Showing posts with label the stranger. Show all posts
Showing posts with label the stranger. Show all posts

Thursday, September 23, 2021

Book 303: The Stranger

 

"I had been right, I was still right, I was always right. I had lived my life one way and I could just as well have lived it another. I had done this and I hadn't done that. I hadn't done this thing but I had done another. And so?"

Dates read: March 16-19, 2019

Rating: 4/10

I like to think of myself as a "thinker". But I don't really go for philosophy. Which doesn't mean that I've never enjoyed books that have a philosophical bent. I loved Sophie's World! But the art of arguing about questions to which we can never know the answer gets old after a while. I'm the kind of person who went to law school because I like to be right, and when it comes to fundamental human nature or why we are here in the universe, no one can ever be right. We just don't know.

I remember my high school humanities teacher assigning us Albert Camus' essay "The Myth of Sisyphus" (the last part of it anyways). But I'd never read anything more by Camus until I picked up his classic The Stranger. It's a very short book and tells a seemingly straightforward story: a French man living in Algeria, Meursault, shortly after the death of his mother, falls into a relationship with a coworker, Marie, and a friendship with his neighbor, Raymond. When on a trip to the beach with Raymond and Marie, Meursault is walking on the beach alone when he encounters an Arab man, part of a group that had previously confronted him, and shoots him. He's put on trial and convicted, and an appeal seems unlikely to succeed. That's it, more or less. There's not a lot of story there.

As a novel, I don't think this is a success. Meursault is a strange character. He's detached from essentially everyone and everything...he seems to feel little sadness about his mother's death, his appreciation for Marie seems primarily carnal, he drifts into a connection with Raymond mostly because he doesn't have anything better to do. He has no depth, and it's impossible to connect with someone so disconnected from his world and even himself. Others fare no better. The plot lurches forward without much energy or tension. And the prose is uninspiring. But it's hard to know if "as a novel" is even the proper mechanism for evaluation.

As a philosophical treatise, though, I don't know that I think it succeeds either. If the point is to illustrate the tension between the human urge to seek meaning and the inherent meaninglessness of life (as posited by Absurdists like Camus), it does do that, but it fails to be at all compelling. If the point is to frustrate the reader by putting forward a text bereft of meaning, therefore pushing the point about the struggle to impose order upon chaos...it also does that, but not in a way that I found especially interesting as a reader who isn't a philosophy student.
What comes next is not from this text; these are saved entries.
/-- RESCALE converts a run of accumulators by their table entries, saturates to 16 bits, clears the accumulators if it says so,
counts saturations and feeds the clip monitor; a shift above 47 leaves that result undefined: its value is a free one, of which
nothing is said, and the block is marked. ACTLUT maps a
run of registers through its table. A STATE read copies values and poison and clears the initial mark, whose marker becomes that of
the frame before (the model's reading, log entry 4); a STATE write stores values and poison with the instance's frame. -/
def Obligations.ConversionsAndState : Prop :=
  (∀ (key t : Nat) (k : Cand) (s : State) (c : Core) (ent : Nat → Nat) (a : Nat → PReg), Runs (isOp 0x05) key t k s.dev →
    c = coreOf s.dev key → ent = (fun j => tblWord c (tagCtx k.tag) (tagFrame k.tag) (bits k.word 51 43 + j)) →
    a = (fun j => accOf c (bits k.word 42 38 + j)) → (∀ j, j ≤ bits k.word 37 33 → bits (ent j) 31 26 ≤ 47) →
    Completes (exec (.rescale key []) s) s fun d =>
      ArRun key (bits k.word 32 28) (bits k.word 37 33 + 1) (fun j =>
        ⟨sat 16 (rneDiv ((a j).v * (bits (ent j) 63 48 : Nat)) (2 ^ bits (ent j) 31 26) + sgn 16 (bits (ent j) 47 32)), (a j).poison⟩) s.dev d ∧
      (∀ i, accOf (coreOf d key) i =
        if bit k.word 27 = true ∧ bits k.word 42 38 ≤ i ∧ i ≤ bits k.word 42 38 + bits k.word 37 33 then ⟨0, false⟩ else accOf c i) ∧
      Rose R.RESCALE_SAT ((List.range (bits k.word 37 33 + 1)).countP (fun j => (rescaleVal (a j).v (ent j)).2 && !(a j).poison)) s.dev d ∧
      d.undef = s.dev.undef ∧ d.freeCtr = s.dev.freeCtr ∧ { d.enc with counts := s.dev.enc.counts } = s.dev.enc ∧
      d.enc.counts = s.dev.enc.counts ++ ((List.range (bits k.word 37 33 + 1)).filter (fun j =>
          decide (bits (tget 0 c.monitor (tagCtx k.tag)) 63 55 ≤ bits k.word 51 43 + j ∧
            bits k.word 51 43 + j < bits (tget 0 c.monitor (tagCtx k.tag)) 63 55 + bits (tget 0 c.monitor (tagCtx k.tag)) 54 50) && !(a j).poison)).map
        (fun j => ⟨bits (tget 0 c.monitor (tagCtx k.tag)) 49 38 + (bits k.word 51 43 + j - bits (tget 0 c.monitor (tagCtx k.tag)) 63 55),
          (argsOf key t k s.dev).frame, 1, if (rescaleVal (a j).v (ent j)).2 then 1 else 0⟩) ∧
      OpDone [.ar, .acc] [.dict, .enc] [R.RESCALE_SAT.key] key t k s.dev d) ∧
  (∀ (key t : Nat) (k : Cand) (s : State) (c : Core) (ent : Nat → Nat) (a : Nat → PReg) (n : Nat), Runs (isOp 0x05) key t k s.dev →
    c = coreOf s.dev key → ent = (fun j => tblWord c (tagCtx k.tag) (tagFrame k.tag) (bits k.word 51 43 + j)) →
    a = (fun j => accOf c (bits k.word 42 38 + j)) →
    n = (List.range (bits k.word 37 33 + 1)).countP (fun j => decide (47 < bits (ent j) 31 26)) → 0 < n →
    Completes (exec (.rescale key []) s) s fun d =>
      d.undef = true ∧ d.freeCtr = s.dev.freeCtr + n ∧
      (∀ j, j ≤ bits k.word 37 33 → (arOf (coreOf d key) (bits k.word 32 28 + j)).poison = (a j).poison) ∧
      (∀ j, j ≤ bits k.word 37 33 → bits (ent j) 31 26 ≤ 47 → (arOf (coreOf d key) (bits k.word 32 28 + j)).v = (rescaleVal (a j).v (ent j)).1) ∧
      (∀ i, i < bits k.word 32 28 ∨ bits k.word 32 28 + bits k.word 37 33 < i → arOf (coreOf d key) i = arOf c i) ∧
      (∀ i, accOf (coreOf d key) i =
        if bit k.word 27 = true ∧ bits k.word 42 38 ≤ i ∧ i ≤ bits k.word 42 38 + bits k.word 37 33 then ⟨0, false⟩ else accOf c i) ∧
      OpDone [.ar, .acc] [.dict, .enc, .undef, .freeCtr] [R.RESCALE_SAT.key] key t k s.dev d) ∧
  (∀ (key t : Nat) (k : Cand) (s : State) (c : Core) (tab : Nat → Int), Runs (isOp 0x06) key t k s.dev → c = coreOf s.dev key →
    tab = (fun i => v4 (tblWord c (tagCtx k.tag) (tagFrame k.tag) (bits k.word 39 31 + i / 4)) (i % 4)) →
    Completes (exec (.actlut key []) s) s fun d =>
      ArRun key (bits k.word 46 42) (bits k.word 41 40 + 1) (fun j =>
        ⟨actLut tab (bits k.word 30 27) (bit k.word 26) (arOf c (bits k.word 51 47 + j)).v, arRunPoison c (bits k.word 51 47) (bits k.word 41 40 + 1)⟩) s.dev d ∧
      OpDone [.ar] [] [] key t k s.dev d) ∧
  (∀ (key t : Nat) (k : Cand) (s : State) (c : Core) (r0 : Nat), Runs (isState false) key t k s.dev → c = coreOf s.dev key →
    r0 = tagCtx k.tag * 16 + bits k.word 50 47 →
    Completes (exec (.stateRead key []) s) s fun d =>
      ArRun key (bits k.word 44 40) (bits k.word 46 45 + 1) (fun j => ⟨(tget SReg.rest c.sreg (r0 + j)).v, (tget SReg.rest c.sreg (r0 + j)).poison⟩) s.dev d ∧
      (∀ i, tget SReg.rest (coreOf d key).sreg i =
        if r0 ≤ i ∧ i ≤ r0 + bits k.word 46 45 ∧ (tget SReg.rest c.sreg i).initial = true then
          ⟨(tget SReg.rest c.sreg i).v, (tget SReg.rest c.sreg i).poison, (tagFrame k.tag + 255) % 256, false⟩
        else tget SReg.rest c.sreg i) ∧
      OpDone [.ar, .sreg] [] [] key t k s.dev d) ∧
  (∀ (key t : Nat) (k : Cand) (s : State) (c : Core) (r0 : Nat), Runs (isState true) key t k s.dev → c = coreOf s.dev key →
    r0 = tagCtx k.tag * 16 + bits k.word 50 47 →
    Completes (exec (.stateWrite key []) s) s fun d =>
      (∀ j, j ≤ bits k.word 46 45 → tget SReg.rest (coreOf d key).sreg (r0 + j) =
        ⟨(arOf c (bits k.word 44 40 + j)).v, (arOf c (bits k.word 44 40 + j)).poison, tagFrame k.tag, false⟩) ∧
      (∀ i, i < r0 ∨ r0 + bits k.word 46 45 < i → tget SReg.rest (coreOf d key).sreg i = tget SReg.rest c.sreg i) ∧
      OpDone [.sreg] [] [] key t k s.dev d)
It is interesting to think about this in contrast to Frankl's Man's Search for Meaning, which takes pretty much the opposite viewpoint. Both men accept the idea as the world as a place where the events that transpire are not necessarily connected to the actions people take: good things happen to bad people, and bad things happen to good people, and there's no way to understand why, or how. For Camus, comfort comes from embracing this meaninglessness and accepting oneself as at the mercy of the whims of fate. For Frankl, comfort comes from identifying a purpose and working toward that purpose, regardless of the obstacles that life puts in one's path. I personally probably tend towards the latter, but understand the idea behind the former. And would have without ever having read the book, which I didn't like and don't recommend.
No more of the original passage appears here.